These consolidated financial statements of Aptose Biosciences Inc., which include the accounts of its subsidiaries have been prepared in accordance with U.S. generally accepted accounting principles, or U.S GAAP. All intercompany transactions, balances, revenue and expenses are eliminated on consolidation.

 

(c)Significant accounting policies, estimates and judgments:

 

The preparation of these consolidated financial statements requires management to make judgments, estimates and assumptions that affect the application of accounting policies and reported amounts of assets and liabilities at the date of the consolidated financial statements and reported amounts of revenue and expenses during the reporting period. Actual outcomes could differ from those estimates. The consolidated financial statements include estimates, which, by their nature, are uncertain.

 

The impacts of such estimates are pervasive throughout the consolidated financial statements and may require accounting adjustments based on future occurrences.

 

The estimates and underlying assumptions are reviewed on a regular basis. Revisions to accounting estimates are recognized in the period in which the estimate is revised and in any future periods affected.

 

(d)Foreign currency:

 

The functional and presentation currency of the Company is the US dollar.

 

Effective January 1, 2017, the Company changed its functional currency to US dollars given the prevalence of US dollar denominated activities over time. Since the Company’s inception in 1986 to fiscal 2014 all operations of the entity were conducted in Canada and the Canadian dollar was determined to be the functional currency. During fiscal years 2015 and 2016, the Company gradually transitioned most of its research and development activities, including both headcount and studies, to the US, and completed this transition in January 2017.

 

5

APTOSE BIOSCIENCES INC.

Notes to Condensed Consolidated Interim Financial Statements (unaudited)

Three months ended March 31, 2018 and 2017

(Tabular amounts in thousands of United States dollars, except per share amounts)

 

(e)Cash and cash equivalents

 

Cash and cash equivalents are short-term highly liquid investments with original maturities of three months or less as at the date of purchase.

 

(f)Investments

 

Investments consist of time deposits with original maturities greater than three months are classified by management as securities available-for-sale.

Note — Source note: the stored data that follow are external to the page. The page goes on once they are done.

/-! ## The action -/

/-- An action writes, its flags accrue, its alarms go off; then it joins the actions in flight. -/
theorem State.runVector_computes (s : State) (c : Ctx) (op : Nat) (d : VecDesc) : ∃ v f, s.runVector c op d = v.addFlight c.p f ∧ s.Computes v ∧
    v.data = (s.vecWritten c op d).data ∧ f.agent = c.agent ∧ f.action = c.idx ∧ f.held = v.vecNames c.p op (agNum c.agent) d := by
  unfold State.runVector
  extract_lets core outs
  split
  next origin own _ =>
  extract_lets bank
  split
  next s1 ofl recO h1 =>
  extract_lets s2 s3 s4
  have hlined : s.linesWritten c op d = s1 := congrArg Prod.fst h1
  have hstored : s.vecWritten c op d = s3 := by
    unfold State.vecWritten State.remaindersWritten
    rw [hlined]
    rfl
  have hwritten : s.Computes s3 := hstored ▸ s.computes_vecWritten c op d
  split
  next k1 s5 h5 =>
  split
  next k2 s6 h6 =>
  cases h5
  cases h6
  extract_lets cyc at' last s7 nans s8
  have hflags : s3.Computes s4.draw.2.draw.2 := ((s3.computes_orVe _ _).trans (State.computes_draw _)).trans (State.computes_draw _)
  have hconsume : s4.draw.2.draw.2.Alarms s7 := State.alarms_consume _ _ _ _ _ _ _
  have halarms : s4.draw.2.draw.2.Alarms s8 := hconsume.trans (s7.alarms_trapNans _ _ _ _ _ _ _ _)
  refine ⟨s8, _, rfl, (hwritten.trans hflags).trans halarms.computes, ?_, rfl, rfl, rfl⟩
  rw [halarms.data, hstored]
  rfl

/-! ## The row -/

theorem exec_vectorRows {p a : Nat} : ∀ x ∈ vectorRows p a, ∀ s, exec x.2 s = .next (s.issueVector x.1 p a) := by
  unfold vectorRows
  simp only [List.forall_mem_cons]
  exact ⟨fun _ => rfl, fun _ => rfl, fun _ => rfl, fun _ => rfl, fun _ => rfl, fun _ => rfl, fun _ => rfl, fun _ => rfl, fun _ => rfl, fun _ => rfl,
    fun _ => rfl, fun _ => rfl, fun _ => rfl, fun _ => rfl, fun _ => rfl, nofun⟩

/-- Time changes no flag. -/
theorem State.Drifts.ve {s t : State} (h : s.Drifts t) : t.num.ve = s.num.ve := by
  obtain ⟨_, _, _, _, _, _, _, _, _, _, _, _, rfl⟩ := h.1
  rfl
theorem State.issued_blocks (u : State) (c : Ctx) : (u.issued c).mem = u.mem ∧ (u.issued c).hif = u.hif ∧ (u.issued c).se = u.se := by
  unfold State.issued State.takeToken State.step1
  split <;> exact ⟨rfl, rfl, rfl⟩
/-- The resources that an action names depend on the partition's image alone. -/
theorem State.vecNames_congr {s t : State} {p : Nat} (h : (t.part p).image = (s.part p).image) (op core : Nat) (d : VecDesc) :
    t.vecNames p op core d = s.vecNames p op core d := by
  unfold State.vecNames State.recordCore
  rw [h]

/-- What issue and time before it keep for a vector action: flags, commands, stream engines. -/
theorem State.issued_keeps_vector {s u : State} {p : Nat} {c : Ctx} (hu : u = s.toCycle p c.point) : (u.issued c).num.ve = s.num.ve ∧
    (u.issued c).hif = s.hif ∧ (u.issued c).se = s.se := by
  subst hu
  have htime := s.drifts_toCycle p c.point
  obtain ⟨-, -, -, -, -, -, htimeHif, -, htimeSe, -⟩ := htime.frame
  obtain ⟨-, hhif, hse⟩ := (s.toCycle p c.point).issued_blocks c
  obtain ⟨-, hnum⟩ := (s.toCycle p c.point).issued_frame c
  exact ⟨by rw [hnum, htime.ve], hhif.trans htimeHif, hse.trans htimeSe⟩

/-- A vector row whose record passes its checks runs. -/
theorem exec_vector_ok {s u : State} {op p a : Nat} {i : Instr} {c : Ctx} {b : List Byte} (hrow : (op, i) ∈ vectorRows p a)
    (hb : (u.part p).image.descOf c.bind c.r.arg 64 = some b)
    (hi : Issues s u op p a c ((VecDesc.parse b).valid op) ((u.part p).vecBusy a) (u.vecNames p op (agNum a) (VecDesc.parse b))) :
    exec i s = .next ((u.issued c).runVector c op (VecDesc.parse b)) :=
  exec_matrix_ok (run := fun t => t.runVector c op (VecDesc.parse b)) hb hi (exec_vectorRows _ hrow s) rfl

These available-for-sale are recorded at estimated fair values. Unrealized gains and losses on these investments are recorded in accumulated other comprehensive income (AOCI) in shareholder’s equity. Realized gains and losses and declines in value that are judged to be other than temporary are included in interest income.

 

(g)Concentration of risk

 

The Company is subject to credit risk from the Company’s cash and cash equivalents and investments. The carrying amount of the financial assets represents the maximum credit exposure. The Company manages credit risk associated with its cash and cash equivalents and investments by maintaining minimum standards of R1-low or A-low investments and the Company invests only in highly rated Canadian corporations which are capable of prompt liquidation.

 

(h)Property and equipment:

 

Property and equipment is measured at cost less accumulated depreciation and accumulated impairment losses. Cost includes expenditures that are directly attributable to the acquisition of the asset. The Company records depreciation at rates that charge operations with the cost of the assets over their estimated useful lives on a straight-line basis as follows:

 

      
Office furniture (in years)   5 
Laboratory equipment (in years)   5 
Computer hardware (in years)   3 
Computer software (in years)   3 
Leasehold improvements (in years)    Life of lease 
      

 

The assets’ residual values, useful lives and methods of depreciation are reviewed at each reporting period and adjusted prospectively if appropriate.

 

(i)Research and development:

 

Research and development (R&D) costs are expensed as incurred. R&D costs consist primarily of salaries and benefits, stock-based compensation, manufacturing, contract services, clinical trials, intangibles, and research related overhead. Non-refundable advance payments for goods and services that will be used in future research are recorded in prepaid and other assets and are expensed when the services are performed.

 

(j)Fair value:

 

The Company measures its financial assets and liabilities at fair value. The carrying amounts for the Company’s financial instruments, including cash and cash equivalents, investments, accounts payable and accrued liabilities approximate their fair value due to their short maturities. Fair value is the price that would be received to sell an asset or paid to transfer a liability in an orderly transaction between market participants at the measurement date.

 

(k)Stock-based compensation:

 

The Company has a stock-based compensation plan (the “Plan”) available to officers, directors, employees and consultants with grants under the Plan approved by the Company’s Board of Directors. Under the Plan, the exercise price of each option equals the closing trading price of the Company’s stock on the day prior to the grant if the grant is made during the trading day or the closing trading price on the day of grant if the grant is issued after markets have closed. Vesting is provided for at the discretion of the Board of Directors and the expiration of options is to be no greater than 10 years from the date of grant.

 

6

APTOSE BIOSCIENCES INC.

Notes to Condensed Consolidated Interim Financial Statements (unaudited)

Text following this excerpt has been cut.